▼

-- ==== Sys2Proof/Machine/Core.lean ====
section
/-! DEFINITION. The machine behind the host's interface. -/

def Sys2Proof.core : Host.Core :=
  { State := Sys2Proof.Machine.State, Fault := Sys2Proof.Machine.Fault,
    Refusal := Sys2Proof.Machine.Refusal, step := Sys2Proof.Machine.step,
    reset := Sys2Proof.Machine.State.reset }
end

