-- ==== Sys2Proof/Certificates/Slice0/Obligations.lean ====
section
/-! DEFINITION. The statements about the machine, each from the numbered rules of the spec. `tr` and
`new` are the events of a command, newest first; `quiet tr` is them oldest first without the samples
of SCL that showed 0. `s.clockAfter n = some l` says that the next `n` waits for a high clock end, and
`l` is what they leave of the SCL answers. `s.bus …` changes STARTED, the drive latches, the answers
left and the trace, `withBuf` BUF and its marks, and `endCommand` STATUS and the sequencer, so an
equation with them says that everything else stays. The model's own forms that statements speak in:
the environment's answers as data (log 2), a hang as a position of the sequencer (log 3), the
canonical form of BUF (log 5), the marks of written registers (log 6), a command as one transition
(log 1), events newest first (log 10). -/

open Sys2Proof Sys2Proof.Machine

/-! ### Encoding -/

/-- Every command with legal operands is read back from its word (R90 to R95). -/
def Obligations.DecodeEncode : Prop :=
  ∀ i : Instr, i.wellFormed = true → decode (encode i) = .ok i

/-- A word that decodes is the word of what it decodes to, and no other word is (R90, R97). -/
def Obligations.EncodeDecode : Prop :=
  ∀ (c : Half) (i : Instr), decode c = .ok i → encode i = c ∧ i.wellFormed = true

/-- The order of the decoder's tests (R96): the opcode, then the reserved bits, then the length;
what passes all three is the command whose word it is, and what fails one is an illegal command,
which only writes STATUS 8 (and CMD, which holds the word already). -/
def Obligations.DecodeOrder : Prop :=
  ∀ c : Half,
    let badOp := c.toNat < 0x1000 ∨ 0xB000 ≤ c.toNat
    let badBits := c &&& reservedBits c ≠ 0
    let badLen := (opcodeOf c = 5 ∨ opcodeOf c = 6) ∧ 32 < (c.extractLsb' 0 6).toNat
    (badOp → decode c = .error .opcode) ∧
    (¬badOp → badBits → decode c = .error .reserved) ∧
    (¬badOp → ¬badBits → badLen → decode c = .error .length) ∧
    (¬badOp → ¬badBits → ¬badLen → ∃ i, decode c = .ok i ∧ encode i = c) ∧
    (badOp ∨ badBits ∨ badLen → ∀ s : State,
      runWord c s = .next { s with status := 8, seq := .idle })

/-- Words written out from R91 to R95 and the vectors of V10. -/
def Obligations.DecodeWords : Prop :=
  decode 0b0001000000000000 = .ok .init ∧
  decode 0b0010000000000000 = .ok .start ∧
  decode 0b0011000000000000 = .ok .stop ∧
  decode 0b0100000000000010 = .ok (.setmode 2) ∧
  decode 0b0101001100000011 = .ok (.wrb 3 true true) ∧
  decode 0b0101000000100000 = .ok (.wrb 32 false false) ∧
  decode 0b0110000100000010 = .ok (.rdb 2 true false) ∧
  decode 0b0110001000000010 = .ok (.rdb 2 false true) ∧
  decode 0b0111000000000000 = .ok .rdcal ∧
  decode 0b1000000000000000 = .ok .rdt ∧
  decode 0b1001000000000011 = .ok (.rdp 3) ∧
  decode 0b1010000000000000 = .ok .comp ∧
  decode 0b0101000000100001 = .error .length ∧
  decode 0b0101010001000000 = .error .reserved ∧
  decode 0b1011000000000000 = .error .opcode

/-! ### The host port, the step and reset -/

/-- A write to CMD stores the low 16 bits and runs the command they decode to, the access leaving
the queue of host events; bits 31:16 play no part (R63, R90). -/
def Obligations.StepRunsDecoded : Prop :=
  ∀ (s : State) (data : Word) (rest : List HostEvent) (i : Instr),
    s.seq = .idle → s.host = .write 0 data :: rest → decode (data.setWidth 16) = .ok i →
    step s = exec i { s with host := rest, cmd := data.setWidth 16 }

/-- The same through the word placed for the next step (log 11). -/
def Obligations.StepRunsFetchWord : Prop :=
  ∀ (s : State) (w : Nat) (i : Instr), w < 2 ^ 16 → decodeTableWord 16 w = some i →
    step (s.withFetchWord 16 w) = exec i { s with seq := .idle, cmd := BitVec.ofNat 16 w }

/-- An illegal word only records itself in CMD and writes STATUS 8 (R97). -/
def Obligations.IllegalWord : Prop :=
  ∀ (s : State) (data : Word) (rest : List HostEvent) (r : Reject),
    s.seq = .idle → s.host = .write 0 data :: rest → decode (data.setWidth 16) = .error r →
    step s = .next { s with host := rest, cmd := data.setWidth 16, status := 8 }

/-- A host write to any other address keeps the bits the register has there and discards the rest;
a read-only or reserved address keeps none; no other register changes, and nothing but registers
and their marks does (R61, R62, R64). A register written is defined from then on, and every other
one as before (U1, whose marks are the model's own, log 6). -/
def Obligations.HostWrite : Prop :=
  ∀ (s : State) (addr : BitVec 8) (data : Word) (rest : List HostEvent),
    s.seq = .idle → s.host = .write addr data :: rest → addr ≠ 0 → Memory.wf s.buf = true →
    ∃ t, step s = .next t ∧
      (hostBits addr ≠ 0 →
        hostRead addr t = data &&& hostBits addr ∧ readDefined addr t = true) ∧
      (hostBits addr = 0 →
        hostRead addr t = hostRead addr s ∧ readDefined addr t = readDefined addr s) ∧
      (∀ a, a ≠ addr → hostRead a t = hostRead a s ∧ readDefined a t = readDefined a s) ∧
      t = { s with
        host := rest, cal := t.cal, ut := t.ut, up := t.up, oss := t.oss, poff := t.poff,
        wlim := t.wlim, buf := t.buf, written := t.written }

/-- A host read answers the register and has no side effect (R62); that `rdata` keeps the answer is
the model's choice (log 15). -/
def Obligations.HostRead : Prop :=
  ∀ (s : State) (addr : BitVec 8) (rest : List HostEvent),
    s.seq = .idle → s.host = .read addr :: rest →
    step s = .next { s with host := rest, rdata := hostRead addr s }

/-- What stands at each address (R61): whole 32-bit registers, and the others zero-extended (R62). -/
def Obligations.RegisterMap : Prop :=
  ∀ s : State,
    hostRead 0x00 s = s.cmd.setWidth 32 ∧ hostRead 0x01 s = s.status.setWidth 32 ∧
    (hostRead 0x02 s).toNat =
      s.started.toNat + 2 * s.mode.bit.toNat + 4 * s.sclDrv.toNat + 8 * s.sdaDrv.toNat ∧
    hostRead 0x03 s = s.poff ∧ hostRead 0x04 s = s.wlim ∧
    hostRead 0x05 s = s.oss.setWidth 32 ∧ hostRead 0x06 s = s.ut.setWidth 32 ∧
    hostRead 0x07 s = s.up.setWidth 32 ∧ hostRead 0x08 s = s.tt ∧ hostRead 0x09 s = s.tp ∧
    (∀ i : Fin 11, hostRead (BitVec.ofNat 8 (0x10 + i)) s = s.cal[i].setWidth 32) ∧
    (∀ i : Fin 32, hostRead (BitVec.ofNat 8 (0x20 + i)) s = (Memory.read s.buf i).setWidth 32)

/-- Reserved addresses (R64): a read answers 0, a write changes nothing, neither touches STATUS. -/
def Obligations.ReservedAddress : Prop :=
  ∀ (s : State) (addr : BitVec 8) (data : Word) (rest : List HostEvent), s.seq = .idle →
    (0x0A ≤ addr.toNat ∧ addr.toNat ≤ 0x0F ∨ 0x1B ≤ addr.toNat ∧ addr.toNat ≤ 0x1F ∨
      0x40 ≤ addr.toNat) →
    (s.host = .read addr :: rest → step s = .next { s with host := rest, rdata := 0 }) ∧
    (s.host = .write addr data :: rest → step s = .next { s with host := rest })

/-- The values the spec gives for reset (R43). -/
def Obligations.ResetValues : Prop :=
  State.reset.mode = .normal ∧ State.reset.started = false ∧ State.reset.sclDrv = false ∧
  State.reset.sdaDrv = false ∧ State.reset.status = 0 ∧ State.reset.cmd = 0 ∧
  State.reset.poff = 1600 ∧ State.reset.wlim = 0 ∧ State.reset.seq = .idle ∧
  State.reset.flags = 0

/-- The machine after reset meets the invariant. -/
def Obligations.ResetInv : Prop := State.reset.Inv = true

▲

WORK REQUIRED: Where does the word "writes" occur in the records? Return every line that holds it.

SOLUTION FOR THIS PROBLEM:
which only writes STATUS 8 (and CMD, which holds the word already). -/
/-- An illegal word only records itself in CMD and writes STATUS 8 (R97). -/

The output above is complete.